Provided data -

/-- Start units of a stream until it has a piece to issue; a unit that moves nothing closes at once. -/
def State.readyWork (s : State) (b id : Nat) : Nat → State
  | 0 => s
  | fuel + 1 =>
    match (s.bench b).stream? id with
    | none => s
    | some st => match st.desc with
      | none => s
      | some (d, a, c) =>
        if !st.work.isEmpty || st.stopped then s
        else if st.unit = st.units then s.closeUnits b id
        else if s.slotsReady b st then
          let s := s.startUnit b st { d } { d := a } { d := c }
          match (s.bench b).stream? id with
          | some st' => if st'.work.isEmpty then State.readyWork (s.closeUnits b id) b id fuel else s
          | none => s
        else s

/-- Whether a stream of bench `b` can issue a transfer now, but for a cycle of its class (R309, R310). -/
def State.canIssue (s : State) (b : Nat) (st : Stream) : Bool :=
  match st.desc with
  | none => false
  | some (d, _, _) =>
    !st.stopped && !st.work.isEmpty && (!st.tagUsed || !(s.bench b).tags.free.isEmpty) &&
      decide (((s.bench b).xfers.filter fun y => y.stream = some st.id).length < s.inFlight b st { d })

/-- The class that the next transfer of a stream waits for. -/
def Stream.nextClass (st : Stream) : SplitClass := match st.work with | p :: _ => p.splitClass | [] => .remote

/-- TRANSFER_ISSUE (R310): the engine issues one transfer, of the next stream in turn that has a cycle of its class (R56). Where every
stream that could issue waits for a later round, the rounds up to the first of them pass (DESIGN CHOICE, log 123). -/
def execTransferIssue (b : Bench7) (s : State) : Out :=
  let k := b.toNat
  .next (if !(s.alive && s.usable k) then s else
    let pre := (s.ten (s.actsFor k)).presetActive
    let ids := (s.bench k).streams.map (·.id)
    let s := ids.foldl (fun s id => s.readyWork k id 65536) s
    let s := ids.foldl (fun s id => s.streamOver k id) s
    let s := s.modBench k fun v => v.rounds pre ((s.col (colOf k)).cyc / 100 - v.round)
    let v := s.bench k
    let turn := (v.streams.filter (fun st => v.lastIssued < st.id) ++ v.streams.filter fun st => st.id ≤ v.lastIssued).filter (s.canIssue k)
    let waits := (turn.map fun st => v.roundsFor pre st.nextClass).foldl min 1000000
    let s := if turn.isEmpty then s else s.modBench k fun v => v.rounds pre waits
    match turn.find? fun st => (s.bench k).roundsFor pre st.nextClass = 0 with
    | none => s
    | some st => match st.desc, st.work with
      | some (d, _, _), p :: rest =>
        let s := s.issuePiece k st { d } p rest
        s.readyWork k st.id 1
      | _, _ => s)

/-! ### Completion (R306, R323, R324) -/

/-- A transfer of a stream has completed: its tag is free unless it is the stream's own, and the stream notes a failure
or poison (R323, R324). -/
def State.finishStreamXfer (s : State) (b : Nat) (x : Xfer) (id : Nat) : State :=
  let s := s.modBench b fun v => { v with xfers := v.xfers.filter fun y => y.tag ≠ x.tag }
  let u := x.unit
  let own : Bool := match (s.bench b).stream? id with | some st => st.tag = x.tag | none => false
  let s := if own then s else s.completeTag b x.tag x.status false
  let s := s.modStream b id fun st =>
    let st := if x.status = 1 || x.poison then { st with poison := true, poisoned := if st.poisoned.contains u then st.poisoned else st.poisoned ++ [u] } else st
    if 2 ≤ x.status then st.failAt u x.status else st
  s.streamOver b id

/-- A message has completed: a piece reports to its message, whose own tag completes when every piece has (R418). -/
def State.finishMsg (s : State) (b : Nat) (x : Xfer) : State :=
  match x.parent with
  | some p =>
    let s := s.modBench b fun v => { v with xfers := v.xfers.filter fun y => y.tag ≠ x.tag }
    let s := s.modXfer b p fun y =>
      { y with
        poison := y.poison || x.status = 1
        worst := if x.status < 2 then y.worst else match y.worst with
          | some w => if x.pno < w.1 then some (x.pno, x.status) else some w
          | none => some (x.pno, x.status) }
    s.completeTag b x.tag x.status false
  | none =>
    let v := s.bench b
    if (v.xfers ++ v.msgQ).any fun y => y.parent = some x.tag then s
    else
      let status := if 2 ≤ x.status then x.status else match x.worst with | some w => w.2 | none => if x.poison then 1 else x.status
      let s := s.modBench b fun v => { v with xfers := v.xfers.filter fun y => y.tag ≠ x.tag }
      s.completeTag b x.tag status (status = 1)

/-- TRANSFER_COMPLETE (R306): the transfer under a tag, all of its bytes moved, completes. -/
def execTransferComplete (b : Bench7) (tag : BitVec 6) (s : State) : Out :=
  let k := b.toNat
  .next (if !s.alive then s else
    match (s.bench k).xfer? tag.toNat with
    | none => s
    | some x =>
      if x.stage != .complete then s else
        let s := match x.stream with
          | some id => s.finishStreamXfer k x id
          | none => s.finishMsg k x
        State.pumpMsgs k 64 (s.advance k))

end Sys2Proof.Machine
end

What the task asks - Taking the entries above, print exactly the lines starting at the line with "let s := if turn.isEmpty" and ending at the line with "let u := x.unit", both included.

Solution for this problem -
    let s := if turn.isEmpty then s else s.modBench k fun v => v.rounds pre waits
    match turn.find? fun st => (s.bench k).roundsFor pre st.nextClass = 0 with
    | none => s
    | some st => match st.desc, st.work with
      | some (d, _, _), p :: rest =>
        let s := s.issuePiece k st { d } p rest
        s.readyWork k st.id 1
      | _, _ => s)

/-! ### Completion (R306, R323, R324) -/

/-- A transfer of a stream has completed: its tag is free unless it is the stream's own, and the stream notes a failure
or poison (R323, R324). -/
def State.finishStreamXfer (s : State) (b : Nat) (x : Xfer) (id : Nat) : State :=
  let s := s.modBench b fun v => { v with xfers := v.xfers.filter fun y => y.tag ≠ x.tag }
  let u := x.unit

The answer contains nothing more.